[Exercise materials]

-- ==== Sys2Proof/Machine/State.lean ====
section
/-! DEFINITION. The state of the Norni NK8 as plain data. Every field carries its reset value as the
default of its structure; `State.reset` is the die with por_n asserted, main power on, before the start-up
of R472. Tables (`Tab`) list only entries that differ from their default. -/

namespace Sys2Proof.Machine

/-! ## Die, regions and blocks -/

/-- One digest fragment, command or key owner is named by world and tenant (R18, R19). -/
structure Owner where
  world : World
  tenant : Nat
  deriving DecidableEq, Repr, Inhabited

/-- An entry of a bolt pipeline's DUKPT cache (R118). -/
structure DkEntry where
  owner : Owner
  entry : Nat
  gen : Nat
  kind : Nat
  ikid : List Byte
  prefix_ : Nat
  key : List Byte
  deriving DecidableEq, Repr

/-- What a derivation in progress will enter into the cache, and its steps left (R118, R130). -/
structure DkPending where
  cid : Nat
  steps : Nat
  entries : List DkEntry
  deriving DecidableEq, Repr

/-- An event that a command logs when its outcome is given. -/
structure LateEv where
  code : Nat
  src : Nat
  p0 : Nat
  p1 : Nat
  p2 : Nat
  deriving DecidableEq, Repr

/-- A bolt pipeline (R102, R118, R134 to R136). `policy` is the installed table, none for the default; `stepLvl` is the
context whose step is in progress. -/
structure BoltS where
  out : Bool := false
  stepLvl : Option Nat := none
  dk : List DkEntry := []
  dkPend : List DkPending := []
  dkFlush : Bool := false
  policy : Option (List Byte) := none
  policyVer : Word32 := 0
  policyPending : Bool := false
  /-- The installed table is the default one after a loss (R115, R136). -/
  policyLost : Bool := false
  cmds : Word64 := 0
  hits : Word64 := 0
  misses : Word64 := 0
  verifyFails : Word64 := 0
  policyDenies : Word64 := 0
  deriving DecidableEq, Repr

/-- A digest engine (R198, R199). -/
structure DigS where
  lane0Out : Bool := false
  lane1Out : Bool := false
  stopping : Bool := false
  /-- The contexts whose steps are in progress in lanes 0 and 1. -/
  step0 : Option Nat := none
  step1 : Option Nat := none
  cmds : Word64 := 0
  bytes : Word64 := 0
  keysMade : Word64 := 0
  verifyFails : Word64 := 0
  deriving DecidableEq, Repr

/-- A region's DRBG and its random queue (R206 to R210, R223, R224). -/
structure DrbgS where
  instantiated : Bool := false
  katPassed : Bool := false
  key : List Byte := []
  v : List Byte := []
  reqsLeft : Nat := 0
  lastReseed : Nat := 0
  periodEnded : Bool := false
  stopped : Bool := false
  stopping : Bool := false
  katRunning : Bool := false
  katByCtrl : Bool := false
  queue : List Byte := []
  /-- Generates are refused until the next reseed: the seed period ended with the supply stopped (R216, R224). -/
  noSeed : Bool := false
  /-- The state registers of the shadow instance (R214). -/
  shadow : List Byte := []
  /-- The first of the two seed blocks of an instantiation that waits for its second (R204, R206). -/
  seedHalf : List Byte := []
  generates : Word64 := 0
  reseeds : Word64 := 0
  swBytes : Word64 := 0
  swRetries : Word64 := 0
  deriving DecidableEq, Repr

/-- The states of a task (R302). -/
inductive TaskState where
  | free | ready | running | waiting | done | cancelled
  deriving DecidableEq, Repr

/-- What a WAITING task waits for (R290, R291). -/
inductive WaitKind where
  | none | event | until_ | eventUntil
  deriving DecidableEq, Repr

/-- A segment descriptor (R281). `ms` marks the message window, whose target is host memory. -/
structure Seg where
  base : Nat := 0
  limit : Nat := 0
  rights : Byte := 0
  world : World := .K
  tenant : Nat := 0
  reservedZero : Bool := true
  ms : Bool := false
  deriving DecidableEq, Repr, Inhabited

/-- How a task is ending (R294, R296, R304). -/
inductive Ending where
  | exit | trap | cancel | limit
  deriving DecidableEq, Repr

/-- A trap record of EV_4150 (R293, R295). -/
structure TrapRec where
  cause : Nat
  kind : Nat
  seg : Nat
  p2 : Word32
  pc : Word32
  master : Nat
  deriving DecidableEq, Repr

/-- A task descriptor with its context record (R302, R308). `ds` and `rs` are the entries held in the
core, top first; `dsp` and `rsp` are the spill pointers of R268. -/
structure Task where
  state : TaskState := .free
  priority : Nat := 0
  age : Nat := 0
  stamp : Nat := 0
  home : Nat := 0
  latch : Bool := false
  started : Bool := false
  cancel : Bool := false
  dmaGrant : Nat := 0
  appletId : Nat := 0
  inst : Nat := 0
  entry : Nat := 0
  session : Word32 := 0
  seq : Word32 := 0
  owner : Owner := {world := .K, tenant := 0}
  seen : Word32 := 0
  limit : Nat := 0
  wake : Nat := 0
  wait : WaitKind := .none
  pc : Word32 := 0
  ds : List Word32 := []
  rs : List Word32 := []
  dsp : Nat := 0
  rsp : Nat := 0
  segs : List Seg := []
  call : Nat := 0
  /-- A cancellation that waits for the instruction in progress (R304). -/
  stop : Option Ending := none
  ending : Option Ending := none
  trap : Option TrapRec := none
  /-- The host buffers that the message window shows: address and length of each piece (R313). -/
  inSeg : List (Word64 × Nat) := []
  inLen : Nat := 0
  outSeg : List (Word64 × Nat) := []
  outCap : Nat := 0
  issued : Nat := 0
  deriving DecidableEq, Repr

/-- An applet instance placed in a region (R301, R315, R316). -/
structure Inst where
  inst : Nat
  appletId : Nat
  version : Word32
  csBase : Nat
  csLen : Nat
  g1Base : Nat
  g1Len : Nat
  xsBase : Nat
  xsLen : Nat
  deriving DecidableEq, Repr

/-- A tumbler scheduler (R302, R321, R322). -/
structure TmbS where
  tdSel : Nat := 0
  tasks : Tab Task := []
  insts : List Inst := []
  draining : Bool := false
  stopping : Bool := false
  standIn : Option Nat := none
  clock : Nat := 0
  dispatches : Word64 := 0
  preempts : Word64 := 0
  cancels : Word64 := 0
  migrations : Word64 := 0
  deriving DecidableEq, Repr

/-- A core slot (R288, R298 to R300). -/
structure CoreS where
  task : Option Nat := none
  sev : Word32 := 0
  out : Bool := false
  stopping : Bool := false
  halt : Bool := false
  halted : Bool := false
  step : Bool := false
  p1 : Word32 := 0
  p2 : Word32 := 0
  p3 : Word32 := 0
  insns : Word64 := 0
  cycles : BitVec 48 := 0
  traps : Word64 := 0
  spills : Word64 := 0
  waits : Word64 := 0
  deriving DecidableEq, Repr

/-- What a service action or a drain is doing in a region (R486, R487). -/
inductive RegionPhase where
  | up | draining | resetting | held | gated | out | halted
  deriving DecidableEq, Repr

/-- A region (R10, R464, R487). `cause` is the region cause of R528, `startMs` the timebase at the start. -/
structure RegionS where
  phase : RegionPhase := .out
  cause : Nat := 7
  startTb : Nat := 0
  rehomed : Nat := 0
  bolt : BoltS := {}
  dig : DigS := {}
  drbg : DrbgS := {}
  tmb : TmbS := {}
  cores : Tab CoreS := []
  xbar : List (Port × Nat × Nat) := []
  deriving DecidableEq, Repr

[/Exercise materials]

**Task item**.
Repeat exactly the lines from the first line of the records above through the line containing "and blocks -/", both included, and nothing else.

**Answer box**.
-- ==== Sys2Proof/Machine/State.lean ====
section
/-! DEFINITION. The state of the Norni NK8 as plain data. Every field carries its reset value as the
default of its structure; `State.reset` is the die with por_n asserted, main power on, before the start-up
of R472. Tables (`Tab`) list only entries that differ from their default. -/

namespace Sys2Proof.Machine

/-! ## Die, regions and blocks -/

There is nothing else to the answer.